== TASK BRIEF ==
When you reach the line in the data below that contains "def crCreate (ws", please start repeating lines exactly, and stop after the line that contains "def State.isDefault (s", repeating nothing else.

START MATERIAL SHOWN

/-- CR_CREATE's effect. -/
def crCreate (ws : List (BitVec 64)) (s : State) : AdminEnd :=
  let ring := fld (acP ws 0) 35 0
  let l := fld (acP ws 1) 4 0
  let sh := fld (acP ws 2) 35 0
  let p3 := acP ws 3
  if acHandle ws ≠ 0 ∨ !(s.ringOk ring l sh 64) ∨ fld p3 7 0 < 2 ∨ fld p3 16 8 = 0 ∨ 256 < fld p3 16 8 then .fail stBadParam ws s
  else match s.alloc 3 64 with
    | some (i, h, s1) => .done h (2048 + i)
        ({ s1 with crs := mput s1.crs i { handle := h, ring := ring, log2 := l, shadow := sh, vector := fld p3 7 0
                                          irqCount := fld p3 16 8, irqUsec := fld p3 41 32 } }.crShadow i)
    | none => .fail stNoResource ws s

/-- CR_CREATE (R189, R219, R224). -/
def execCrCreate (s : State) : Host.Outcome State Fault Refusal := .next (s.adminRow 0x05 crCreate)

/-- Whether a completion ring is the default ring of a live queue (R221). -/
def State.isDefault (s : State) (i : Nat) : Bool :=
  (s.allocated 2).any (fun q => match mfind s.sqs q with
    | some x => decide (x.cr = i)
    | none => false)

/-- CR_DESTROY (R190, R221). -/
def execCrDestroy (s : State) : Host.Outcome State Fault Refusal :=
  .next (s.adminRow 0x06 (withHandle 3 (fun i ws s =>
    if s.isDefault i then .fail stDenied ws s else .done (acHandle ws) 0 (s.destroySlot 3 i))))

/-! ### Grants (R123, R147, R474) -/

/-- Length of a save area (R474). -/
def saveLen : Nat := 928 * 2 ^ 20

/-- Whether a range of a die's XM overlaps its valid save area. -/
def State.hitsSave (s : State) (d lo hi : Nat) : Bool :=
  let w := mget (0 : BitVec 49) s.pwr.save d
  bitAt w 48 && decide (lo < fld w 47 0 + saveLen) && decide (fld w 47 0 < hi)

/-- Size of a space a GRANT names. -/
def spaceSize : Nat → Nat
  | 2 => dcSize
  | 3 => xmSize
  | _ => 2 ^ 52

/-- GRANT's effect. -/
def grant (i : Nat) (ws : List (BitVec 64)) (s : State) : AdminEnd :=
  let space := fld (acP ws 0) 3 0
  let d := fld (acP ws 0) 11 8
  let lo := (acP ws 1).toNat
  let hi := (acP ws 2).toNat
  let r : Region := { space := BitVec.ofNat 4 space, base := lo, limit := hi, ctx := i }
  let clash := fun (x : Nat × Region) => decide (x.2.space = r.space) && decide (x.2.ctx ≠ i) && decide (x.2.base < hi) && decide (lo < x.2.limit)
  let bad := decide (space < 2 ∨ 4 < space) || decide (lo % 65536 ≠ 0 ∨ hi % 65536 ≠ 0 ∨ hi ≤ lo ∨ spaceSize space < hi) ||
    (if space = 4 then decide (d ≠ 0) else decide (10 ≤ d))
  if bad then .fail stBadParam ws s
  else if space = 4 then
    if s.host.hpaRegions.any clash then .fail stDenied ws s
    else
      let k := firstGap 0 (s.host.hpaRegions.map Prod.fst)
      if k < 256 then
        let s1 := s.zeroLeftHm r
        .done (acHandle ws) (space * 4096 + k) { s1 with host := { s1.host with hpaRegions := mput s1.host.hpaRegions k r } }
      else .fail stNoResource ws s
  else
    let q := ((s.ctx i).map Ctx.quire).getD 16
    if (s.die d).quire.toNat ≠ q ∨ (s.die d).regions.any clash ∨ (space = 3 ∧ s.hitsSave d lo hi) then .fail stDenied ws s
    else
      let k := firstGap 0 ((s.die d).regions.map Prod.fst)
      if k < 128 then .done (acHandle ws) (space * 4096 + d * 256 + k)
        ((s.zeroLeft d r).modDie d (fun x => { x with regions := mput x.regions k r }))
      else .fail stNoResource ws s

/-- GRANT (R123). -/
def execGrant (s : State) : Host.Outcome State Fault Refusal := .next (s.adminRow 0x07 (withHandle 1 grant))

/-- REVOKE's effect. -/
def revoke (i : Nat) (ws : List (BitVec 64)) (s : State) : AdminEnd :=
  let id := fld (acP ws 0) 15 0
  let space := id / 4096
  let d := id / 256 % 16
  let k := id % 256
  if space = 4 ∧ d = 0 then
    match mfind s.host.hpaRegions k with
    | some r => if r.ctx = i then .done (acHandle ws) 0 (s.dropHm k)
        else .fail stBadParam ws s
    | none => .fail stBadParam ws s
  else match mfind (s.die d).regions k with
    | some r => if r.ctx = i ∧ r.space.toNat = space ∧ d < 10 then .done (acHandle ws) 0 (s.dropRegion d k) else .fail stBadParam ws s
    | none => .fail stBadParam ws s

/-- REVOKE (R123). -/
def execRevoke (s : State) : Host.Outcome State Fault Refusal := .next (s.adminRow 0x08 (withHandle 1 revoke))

END MATERIAL SHOWN

== OUTPUT FOR THIS EXERCISE ==
def crCreate (ws : List (BitVec 64)) (s : State) : AdminEnd :=
  let ring := fld (acP ws 0) 35 0
  let l := fld (acP ws 1) 4 0
  let sh := fld (acP ws 2) 35 0
  let p3 := acP ws 3
  if acHandle ws ≠ 0 ∨ !(s.ringOk ring l sh 64) ∨ fld p3 7 0 < 2 ∨ fld p3 16 8 = 0 ∨ 256 < fld p3 16 8 then .fail stBadParam ws s
  else match s.alloc 3 64 with
    | some (i, h, s1) => .done h (2048 + i)
        ({ s1 with crs := mput s1.crs i { handle := h, ring := ring, log2 := l, shadow := sh, vector := fld p3 7 0
                                          irqCount := fld p3 16 8, irqUsec := fld p3 41 32 } }.crShadow i)
    | none => .fail stNoResource ws s

/-- CR_CREATE (R189, R219, R224). -/
def execCrCreate (s : State) : Host.Outcome State Fault Refusal := .next (s.adminRow 0x05 crCreate)

/-- Whether a completion ring is the default ring of a live queue (R221). -/
def State.isDefault (s : State) (i : Nat) : Bool :=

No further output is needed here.